Review of Letters from a Dead Man (1986)

Moving picture, 87 minutes

Konstantin Lopushansky (director).

A scientific Nobel laureate tends to his radiation-sickened wife in the ruins of a grand museum, somewhere on Earth in a black winter of fallout and desperate shortages. A small group of scarcely sane intellectuals in the museum are the only ones attending the wake of humanism. The last trace of civilization with any real hope of survival is moving far underground, planning to emerge after some 30 to 50 years, free of the old world’s crippling altruism. The scientist is not going with them.

A poetic look at the consequences of nuclear exchange. In addition to directing, Konstantin Lopushansky did the writing, with Vyacheslav Rybakov. Boris Strugatsky is credited with “collaboration”.

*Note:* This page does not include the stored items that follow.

/-- A requester's context takes over the bits it owned. -/
theorem enables_setCtx {s : State} {r q : Nat} {c e f : Ctx} {d : Dir} (hc : s.ctx? r = some c)
    (h : c.enables d = true → e.enables d = true) (hf : s.ctx? q = some f) (hd : f.enables d = true) :
    ∃ p g, (s.setCtx r e).ctx? p = some g ∧ g.enables d = true := by
  by_cases hq : q = r
  · subst hq
    obtain rfl := Option.some.inj (hf.symm.trans hc)
    exact ⟨q, e, State.ctx?_setCtx_same e hc, h hd⟩
  · exact ⟨q, f, (State.ctx?_setCtx_other s e hq).trans hf, hd⟩

theorem WaitEnded.enables {s : State} {c e : Ctx} (h : WaitEnded s c e) {d : Dir} (hc : c.enables d = true) :
    e.enables d = true := by
  cases h with
  | byHand => exact hc
  | first hp => rcases hp with hp | hp | hp <;> simp [Ctx.enables, hp] at hc
  | gAcq2 hp | mAcq2 hp => simp [Ctx.enables, hp] at hc
  | interrupted hp | timedOut hp => simpa [Ctx.enables, hp] using hc

/-- An own step in the reference layout keeps the enable bits owned. -/
theorem State.enableOwned_own {s : State} {r : Nat} {c e : Ctx} {u : Touch} (h : s.Disciplined) (hcfg : s.cfg = .reference)
    (ho : s.enableOwned) (hc : s.ctx? r = some c) (hm : OwnMove s r c u e) : ((u.on r s).setCtx r e).enableOwned := by
  intro d hd
  have hu := (h.contexts r c hc).1
  have hc' : (u.on r s).ctx? r = some c := by simpa [State.ctx?] using hc
  have mine (he : e.enables d = true) : ∃ q f, ((u.on r s).setCtx r e).ctx? q = some f ∧ f.enables d = true :=
    ⟨r, e, State.ctx?_setCtx_same e hc', he⟩
  have cleared {v : Word} (hw : u = .write (.xferEn d) v) (hbit : v.getLsbD (s.cfg.field (.xferEn d)).offset = false) :
      False := by
    subst hw
    have := State.xferEnabled_afterWrite (s := s) (d := d) v (hcfg ▸ reference_xferEn_plain d)
    rw [show ((Touch.write (.xferEn d) v).on r s).setCtx r e = (s.afterWrite (s.cfg.field (.xferEn d)).bank v).setCtx r e
      from rfl] at hd
    exact absurd (this.symm.trans hd) (by simp [hbit])
  by_cases hwrite : ∃ v, u = .write (.xferEn d) v
  · obtain ⟨v, rfl⟩ := hwrite
    exact (hm.writes_enable h.cfgValid hu).elim mine fun hbit => (cleared rfl hbit).elim
  · have hsame : (u.on r s).xferEnabled d = s.xferEnabled d := by
      refine State.xferEnabled_congr (by simp) (Touch.stored_on hcfg fun f v hf hb => hwrite ⟨v, ?_⟩)
      rw [hcfg] at hb
      rw [hf, reference_xferEn_bank hb]
    obtain ⟨q, f, hf, hfd⟩ := ho d (hsame.symm.trans hd)
    refine enables_setCtx hc' (fun hcd => ?_) (by simpa [State.ctx?] using hf) hfd
    exact (hm.enables_or_clears h.cfgValid hu hcd).elim id fun ⟨v, hv, _⟩ => absurd ⟨v, hv⟩ hwrite

theorem Moved.enableOwned {s t : State} {v : Event} (hm : Moved s v t) (h : s.Disciplined) (hcfg : s.cfg = .reference)
    (ho : s.enableOwned) : t.enableOwned := by
  cases hm with
  | still | turnedAway => exact ho
  | issued sel hc hready hi =>
    refine State.enableOwned_of_ctx ho (fun _ => rfl) fun q f d hf => enables_setCtx hc (fun hcd => ?_) hf
    simp [Ctx.enables, (Ctx.ready_iff.1 hready).1] at hcd
  | own hc hs hm => exact State.enableOwned_own h hcfg ho hc hm
  | cancelled hc hs hw | timedOut hc hs hw =>
    exact State.enableOwned_of_ctx ho (fun _ => rfl) fun q f d hf => enables_setCtx hc hw.enables hf
  | disp hm =>
    refine State.enableOwned_of_ctx ho
      (fun d => State.xferEnabled_congr hm.cfg_eq (State.stored_congr hm.cfg_eq hm.dregs_eq _)) fun q f d hf hd => ?_
    exact ⟨q, f, by simpa [State.ctx?, hm.ctxs_eq] using hf, hd⟩
  | device hd ht => rw [ht]; exact ho

/-- Settles O52: the owner of an enable bit leaves its micro-states only by the write that clears the bit. -/
theorem everyStepKeepsTheEnableBitOwned : Obligations.EveryStepKeepsTheEnableBitOwned := by
  intro s t h hcfg ho hstep
  obtain ⟨htaken, v, hv⟩ := h.taken
  refine (step_moved hv hstep).enableOwned htaken (by simpa using hcfg) fun d hd => ?_
  rw [State.xferEnabled_congr (State.taken_cfg s) (State.stored_congr (State.taken_cfg s) (State.taken_dregs s) _)] at hd
  simpa [State.ctx?] using ho d hd

/-! ### The mode bits -/

/-- The own step that writes `IRQ_ENABLE` is `M_WR`; none writes a mode bit by itself. -/
theorem OwnMove.writes_mask {s : State} {r : Nat} {c e : Ctx} {f : FieldId} {v : Word} (h : OwnMove s r c (.write f v) e)
    (hu : c.uop = none) (hf : f = .irqEnable ∨ ∃ d, f = .irqEn d) : c.pc = .mWr := by
  cases h with
  | resumed hu' _ => exact absurd hu hu'
  | mWr hp => exact hp
  | _ => simp at hf

/-- In the reference layout a move that changes a mode bit is `M_WR` of some requester. -/
theorem Moved.irqMode {s t : State} {v : Event} (hm : Moved s v t) (h : s.Disciplined) (hcfg : s.cfg = .reference)
    (d : Dir) : t.irqMode d = s.irqMode d ∨ ∃ r c, v = .own r ∧ s.ctx? r = some c ∧ c.pc = .mWr := by
  cases hm with
  | still | turnedAway | issued | cancelled | timedOut => exact .inl rfl
  | disp hm => exact .inl (State.irqMode_congr hm.cfg_eq (State.stored_congr hm.cfg_eq hm.dregs_eq _))
  | device hd ht => exact .inl (by rw [ht]; rfl)
  | @own r c e u hc hs hm =>
    by_cases hp : c.pc = .mWr
    · exact .inr ⟨r, c, rfl, hc, hp⟩
    · refine .inl (State.irqMode_congr (t := (u.on r s).setCtx r e) (by simp)
        ((State.stored_setCtx _ _ _ _).trans (Touch.stored_on hcfg fun f w hf hb => hp ?_)))
      subst hf
      rw [hcfg] at hb
      exact hm.writes_mask (h.contexts r c hc).1 (reference_irqEnable_bank hb)

/-- Settles O55: `M_WR` holds both locks, so no transfer holds one meanwhile. -/
theorem modeIsStableDuringTransfer : Obligations.ModeIsStableDuringTransfer := by
  intro s t d h hcfg hstep
  obtain ⟨htaken, v, hv⟩ := h.taken
  have hcase : t.irqMode d = s.irqMode d ∨ ∃ r c, v = .own r ∧ s.ctx? r = some c ∧ c.pc = .mWr := by
    have := (step_moved hv hstep).irqMode htaken (by simpa using hcfg) d
    rwa [State.irqMode_congr (State.taken_cfg s) (State.stored_congr (State.taken_cfg s) (State.taken_dregs s) _),
      show s.taken.ctx? = s.ctx? from funext fun r => by simp [State.ctx?]] at this
  refine ⟨fun hne => ?_, fun r c hc htr hdir => hcase.resolve_right ?_⟩
  · obtain ⟨r, c, rfl, hc, hp⟩ := hcase.resolve_left hne
    exact ⟨r, c, hv, hc, hp⟩
  · rintro ⟨q, f, -, hf, hp⟩
    have hq : q = r := h.holder_unique hf hc (d := d) (by simp [Ctx.holds, hp])
      (hdir ▸ MicroState.holds_of_transferring htr)
    subst hq
    obtain rfl := Option.some.inj (hf.symm.trans hc)
    simp [hp, MicroState.transferring] at htr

This is what Threads (1984) might have been like if Tarkovsky had directed it. It adds the humanist lament of O-Bi, O-Ba – The End of Civilization (1985) and it is The Sacrifice (1986) done right. Indeed, this is probably second only to Threads as a cinematic depiction of nuclear apocalypse, and it’s supposed to have been hugely popular. Unfortunately, the special effects are weak and it is, on the whole, a less gripping take.

References here: Visitor of a Museum (1989), Snowpiercer (2013).